Fundación Paraguaya
- Formation: 1985; 41 years ago
- Founder: Martin Burt
- Location: Paraguay;
- CEO: Martin Burt

= Fundación Paraguaya =

Paraguaryan social enterprise

Fundación Paraguaya is a Paraguaryan social enterprise. Founded in 1985, it seeks to develop solutions to poverty and unemployment, and proactively disseminate them throughout the world.

==History==

Fundación Paraguaya was founded by Martin Burt in 1985, during the Stroessner dictatorship. They were the first microfinance institution in Paraguay, as well as a founding member of the Acción International microfinance network. They later adapted the Junior Achievement program's methodologies to serve underprivileged youth and teach them financial literacy.

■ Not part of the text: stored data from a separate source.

/-! ### Reductions and scans (R130, R131, R41, R42) -/

/-- One level of the tree: neighbours are combined, and an absent one takes no part. An element whose neighbour is absent
passes with its bits as they are, a NaN too (notes/assumptions/103). -/
def pairUp (op : Nat → Nat → Nat × FFlags) : List (Option Nat) → List (Option Nat) × FFlags
  | some a :: some c :: l => let r := pairUp op l; (some (op a c).1 :: r.1, (op a c).2 ||| r.2)
  | some a :: none :: l => let r := pairUp op l; (some a :: r.1, r.2)
  | none :: x :: l => let r := pairUp op l; (x :: r.1, r.2)
  | l => (l, 0)

/-- The tree of R41, level by level. A lone NaN element comes out with its bits as they are (notes/assumptions/103). -/
def treeReduce (op : Nat → Nat → Nat × FFlags) : Nat → List (Option Nat) → FFlags → Option Nat × FFlags
  | 0, l, fl => (l.headD none, fl)
  | k + 1, l, fl => let r := pairUp op l; treeReduce op k r.1 (fl ||| r.2)

/-- A reduction (R130): the tree computes in `ct`, and the result fills elements of `ct`. -/
def reduce (s : State) (h : VHdr) (a : Opd) (wide : Bool) (op : Nat → Nat → Nat → Nat × FFlags) (empty : Nat → Nat) :
    VReg × FFlags :=
  let ty := h.ty.toNat
  let w := tyWidth ty
  let ct := if wide && decide (w < 32) then (if tyFloat ty then 0 else if tySigned ty then 3 else 4) else ty
  let cw := tyWidth ct
  let va := rdV s false ty a
  let act := activeMask s h
  let els := (List.range (tyCount ty)).map (fun e =>
    if act.getLsbD (w * e / 32) then some (cvtElem ty ct 0 (elem va w e)) else none)
  let r := treeReduce (op ct) 9 (els.map (fun x => x.map Prod.fst)) 0
  let v := r.1.getD (empty ct)
  (BitVec.ofNat 2048 (splat cw (2048 / cw) v), r.2)

/-- `VREDSUM` (R130). -/
def execVredsum (h : VHdr) (d a : Opd) (w sat : Bool) (s : State) : Host.Outcome State Fault Refusal :=
  vecOp s d [a] (reduce s h a w (fun ct => addElem ct h.rnd.toNat sat) (fun _ => 0))

/-- `VREDMAX` (R130). -/
def execVredmax (h : VHdr) (d a : Opd) (w : Bool) (s : State) : Host.Outcome State Fault Refusal :=
  vecOp s d [a] (reduce s h a w (fun ct x y => (maxElem ct x y, 0)) (fun ct =>
    if tyFloat ct then (tyFmt ct).infBits true else ofInt (tyWidth ct) (intMin (tySigned ct) (tyWidth ct))))

/-- `VREDMIN` (R130). -/
def execVredmin (h : VHdr) (d a : Opd) (w : Bool) (s : State) : Host.Outcome State Fault Refusal :=
  vecOp s d [a] (reduce s h a w (fun ct x y => (minElem ct x y, 0)) (fun ct =>
    if tyFloat ct then (tyFmt ct).infBits false else ofInt (tyWidth ct) (intMax (tySigned ct) (tyWidth ct))))
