/-- A collective operation starts (R209, R227). Where its destination's record has V set and names a team that the core is in, a fault
ends the collective at every participant, though the record be malformed (notes/assumptions/125). -/
def State.startColl (s : State) (k : Nat) : State :=
  let o := s.op k
  let a := o.shape 0
  let d := o.shape 1
  let kind := collKind o.cmd.ins
  let own : Option Nat := if a.v && d.v && !a.malformed auxColl && !d.malformed auxColl then none else some Code.shapeIndex
  let place := if d.v then (s.teamOf o).bind (fun t => (rankOf t o.core).map (fun r => (t, r))) else none
  match place with
  | none => s.opFault k (own.getD Code.shapeRights) 0 0 (fun s => s.restartOp k)
  | some (t, rank) =>
    let root := decide (rank = t.1)
    let (i, s) := s.enterColl k d.team t rank
    let parts : List Part := [⟨a, kind.reads root, false⟩, ⟨d, false, kind.writes root⟩]
    let fmtOk := !kind.reduces || ((a.fmt == 8 || a.fmt == 9 || a.fmt == 6 || a.fmt == 7) && d.fmt == a.fmt)
    match (s.colls[i]?).bind (fun c => c.dead), own with
    | some (code, r), _ =>
      if code = Code.opCancelled then s.endOp k code 0 0 false else (s.spoilOf i rank k).endOp k code r 0 false
    | none, some code => s.collFail i rank k code 0
    | none, none =>
      if !(a.xc && d.xc) then s.collFail i rank k Code.shapeRights 0
      else
        match s.recChecks o.core auxColl parts (kind.extentOk root a.byteCount t.2.length d.byteCount) fmtOk with
        | some code => s.collFail i rank k code 0
        | none => (s.startWith k parts id).postFree walkBound (.evCollectiveJoin k)

/-! ### What the participants receive -/

/-- Two elements combined at a router stage (R228). -/
def combine2 (fmt red a b : Nat) : Nat × FFlags :=
  let f := floatOf fmt
  if fmt = 8 ∨ fmt = 9 then
    if red = 0 then fadd f 0 a b else (fminmax f (red == 1) a b, 0)
  else
    let sg := fmt == 6
    let lt := decide (intOf sg 32 a < intOf sg 32 b)
    match red with
    | 0 => ((a + b) % 2 ^ 32, 0)
    | 1 => (if lt then b else a, 0)
    | _ => (if lt then a else b, 0)

/-- Elements combined pairwise, in an order the spec leaves to the routes (R228): `pick` chooses the pairs. -/
def combineAll (fmt red : Nat) (pick : Nat → Nat) : Nat → List Nat → FFlags → Nat × FFlags
  | 0, l, fl => (l.headD 0, fl)
  | n + 1, l, fl =>
    if l.length < 2 then (l.headD 0, fl)
    else
      let i := pick (2 * n) % l.length
      let x := l.getD i 0
      let l := l.eraseIdx i
      let j := pick (2 * n + 1) % l.length
      let r := combine2 fmt red x (l.getD j 0)
      combineAll fmt red pick n (r.1 :: l.eraseIdx j) (fl ||| r.2)

/-- An FP32 element from its slices (R152): their sum, with the sign of the first where it is zero. -/
def f32OfSlices (l : List Nat) : Nat :=
  let r := (fmtF32.ofVal 0 (l.foldl (fun acc b => (addVal 0 acc (fmtBF16.decode b)).1) (.fin false 0 0))).1
  if r % 2 ^ 31 = 0 then l.headD 0 / 2 ^ 15 % 2 * 2 ^ 31 else r

/-- The elements of an image, lane by lane (R142, R152, notes/assumptions/126). -/
def planeElems (fmt : Nat) (bs : List Byte) : List Nat :=
  let f := imgFmt fmt
  let n := planeSize fmt
  let bit (off p x : Nat) : Nat := bits (bs.getD (off + p * n + x / 8) 0).toNat (x % 8) 1
  (List.range (16 * f.k)).map (fun x =>
    let el (off : Nat) : Nat := (elemFromPlanes (if fmt = 8 then 9 else fmt) ((List.range f.planes).map (fun p => bit off p x))).1
    if fmt = 8 then f32OfSlices ((List.range 3).map (fun j => el (544 * j))) else el 0)

/-- The elements of a tensor from its bytes, in the order of their index, and its bytes from its elements (R207, R228). -/
def Shape.elemsOf (sh : Shape) (bs : List Byte) : List Nat :=
  if sh.layout = 2 then
    (List.range sh.unitCount).flatMap (fun u => planeElems sh.fmt ((bs.drop (sh.unitBytes * u)).take sh.unitBytes))
  else (List.range (bs.length / fmtSize sh.fmt)).map (elemOf (fmtSize sh.fmt) bs)

def Shape.bytesOf (sh : Shape) (els : List Nat) : List Byte :=
  let raw := els.flatMap (fun x => toBytes (fmtSize sh.fmt) x)
  if sh.layout = 2 then
    let n := 16 * (imgFmt sh.fmt).k * fmtSize sh.fmt
    (List.range sh.unitCount).flatMap (fun u => imageOf sh.fmt ((raw.drop (n * u)).take n))
  else raw

/-- The reduction of the participants' elements. -/
def reduceElems (fmt red : Nat) (pick : Nat → Nat) (srcs : List (List Nat)) : List Nat × FFlags :=
  (List.range (srcs.headD []).length).foldl (fun (acc : List Nat × FFlags) i =>
    let r := combineAll fmt red pick srcs.length (srcs.map (fun els => els.getD i 0)) 0
    (acc.1 ++ [r.1], acc.2 ||| r.2)) ([], 0)

/-- What a rank's destination becomes (R227), from every rank's source and the reduction. -/
def CollKind.result (c : CollKind) (root rank : Nat) (srcs : List (List Byte)) (sum : List Byte) : List Byte :=
  match c with
  | .broadcast => srcs.getD root []
  | .gather => srcs.flatMap id
  | .reduceScatter =>
    let n := sum.length / srcs.length
    (sum.drop (n * rank)).take n
  | _ => sum

/-- The first mismatch among the commands of a collective (R227). -/
def State.collMismatch (s : State) (ops : List (Nat × Nat)) : Option Nat :=
  let os := ops.map (fun j => s.op j.2)
  let o0 := os.headD {}
  if os.any (fun o => (o.shape 0).byteCount != (o0.shape 0).byteCount) then some Code.shapeBounds
  else if os.any (fun o => collKind o.cmd.ins != collKind o0.cmd.ins || (o.shape 0).fmt != (o0.shape 0).fmt || (o.shape 1).red != (o0.shape 1).red) then
    some Code.layoutMismatch
  else none

/-- Ranks in ascending order with their operations. -/
def Coll.byRank (c : Coll) : List (Nat × Nat) := (List.range c.members.length).filterMap (fun r => c.ops.find? (fun j => j.1 == r))

/-- A circuit between participants that is not there: the rank it is missing for (R229). -/
def State.collCut (s : State) (c : Coll) : Option (Nat × Nat) :=
  c.byRank.find? (fun j => c.members.any (fun m =>
    decide (dieOf m ≠ dieOf (c.members.getD j.1 0)) && s.peerDown (dieOf m) (dieOf (c.members.getD j.1 0))))

/-- The runs of a participant's source. -/
def Op.collSpans (o : Op) : List Span := (List.range (o.shape 0).unitCount).flatMap (o.shape 0).unitSpans

/-- Whether a participant's source is read. -/
def State.collReads (s : State) (c : Coll) (j : Nat × Nat) : Bool := (collKind (s.op j.2).cmd.ins).reads (decide (j.1 = c.root))

/-- The granules of its source that a participant has still to read. -/
def State.collLeft (s : State) (c : Coll) (j : Nat × Nat) : List Gran :=
  let o := s.op j.2
  if s.collReads c j then o.missing (granulesOf (o.shape 0).sp 0 o.collSpans) else []

/-- A participant's source bytes, all of them read. -/
def State.collSource (s : State) (c : Coll) (j : Nat × Nat) : List Byte :=
  let o := s.op j.2
  if s.collReads c j then o.spanBytes (o.shape 0).sp 0 o.collSpans else []

/-- The lines of a participant's destination with what is written there. -/
def Op.collLines (o : Op) (bs : List Byte) : List (Nat × List (Option Byte)) :=
  let d := o.shape 1
  let spans := (List.range d.unitCount).flatMap d.unitSpans
  lineMasks ((List.range bs.length).map (fun i => (runAddr spans i, bs.getD i 0)))

/-- A fault of one participant while the collective runs: a page that is not there parks its operation alone. -/
def State.collFault (s : State) (i rank k : Nat) (f : TFault) : State :=
  let s := s.onOp k (fun o => { o with reqs := [], ahead := [], need := 0, via := [], hostWait := 0 })
  if f.code = Code.pageNotPresent ∨ f.code = Code.migrateWait then s.parkOp k f else s.collFail i rank k f.code f.word5

/-- A participant reads its source line by line (R204, R217). -/
def State.collRead (s : State) (i k : Nat) (o : Op) (gs : List Gran) : State :=
  if 0 < o.need then s
  else if o.reqs.isEmpty && !o.hasLines 4 (granLines gs) then s.askLines k o 4 (granLines gs)
  else s.readGransBy k o gs (.evCollectiveJoin k) (fun f s => s.collFault i o.rank k f)

/-- One participant is given its bytes, which it writes line by line some time later (R227). -/
def State.collGive (s : State) (c : Coll) (srcs : List (List Byte)) (els : List Nat) (flags : FFlags) (j : Nat × Nat) : State :=
  let o := s.op j.2
  let kind := collKind o.cmd.ins
  let sum := if kind.reduces then (o.shape 0).bytesOf els else []
  let bs := if kind.writes (decide (j.1 = c.root)) then kind.result c.root j.1 srcs sum else []
  (s.onOp j.2 (fun o => { o with bytes := bs.length, flags := flags, row := 1, srcs := [(0, bs)], reqs := [], via := [] })).postFree
    linkBound (.evCollectiveJoin j.2)

/-- Every source is read: each participant is given its bytes (R227, R228). -/
def State.collGiveAll (s : State) (c : Coll) : State :=
  let srcs := c.byRank.map (fun j => s.collSource c j)
  let o := s.op ((c.byRank.headD (0, 0)).2)
  let free := s.free
  let r := if (collKind o.cmd.ins).reduces then
      reduceElems (o.shape 0).fmt (o.shape 1).red (fun n => Config.freeOrder (free + n))
        (c.byRank.map (fun j => ((s.op j.2).shape 0).elemsOf (s.collSource c j)))
    else ([], 0)
  c.byRank.foldl (fun s j => s.collGive c srcs r.1 r.2 j) { s with free := free + 2 * srcs.length }

/-- A participant has written all it writes. The collective completes at every one of them when the last has (R229). -/
def State.collWritten (s : State) (i rank : Nat) : State :=
  let s := { s with colls := s.colls.modify i (fun c => { c with written := if c.written.contains rank then c.written else c.written ++ [rank] }) }
  match s.colls[i]? with
  | none => s
  | some c =>
    if c.written.length = c.members.length then
      (s.collOps i).foldl (fun s j => s.endLater j.2 0 (s.op j.2).bytes (s.op j.2).flags) s
    else s

/-- The next line of a participant's destination is written, or its work ends (R204, R227, R275, R280). -/
def State.collWrite (s : State) (i k : Nat) (o : Op) : State :=
  let pad := (o.shape 1).sp
  let lines := (o.collLines (NMap.get [] o.srcs 0)).drop o.prog
  match lines with
  | [] => s.collWritten i o.rank
  | (l, bs) :: _ =>
    if 0 < o.need then s
    else if o.reqs.isEmpty && !o.hasLines 5 [(pad, l)] then s.askLines k o 5 [(pad, l)]
    else if s.now < s.portFrom o.core then s.postEv (s.portFrom o.core) (.evCollectiveJoin k)
    else
      match s.placeLine o pad l 5 with
      | .error f => s.collFault i o.rank k f
      | .ok p =>
        if s.needsCircuit o 5 [(pad, l)] || s.windowFull o p || s.strongWaits k p || !s.padTurn o pad l then
          s.postEv (s.now + 1) (.evCollectiveJoin k)
        else
          let s := ((s.padTaken o pad [l]).linesSeen o pad 5 [l]).writeLine k o p bs
          ((s.onOp k (fun o => { o with prog := o.prog + 1, reqs := [], via := [] })).portMoved o.core).postEv (s.now + 1) (.evCollectiveJoin k)
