-- ==== Sys2Proof/Machine/Dispatch.lean ====
section
/-!
DEFINITION. Which meaning each instruction has: one arm for each constructor of `Instr`.
-/

namespace Sys2Proof.Machine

In 2003, the foundation took over a bankrupt boys' agricultural school, turning it into a financially self-sufficient school providing coed agricultural education. In 2009, they added a girls' school, and two more schools joined the educational model by 2011. They have committed to replicate the model in 50 schools globally.

== Recognition ==
Fundación Paraguaya has received a number of awards, grants, and distinctions, including the Skoll Award for Social Entrepreneurship. In 2018, the organization was awards the Juscelino Kubitschek Visionaries Award by the Inter American Development Bank.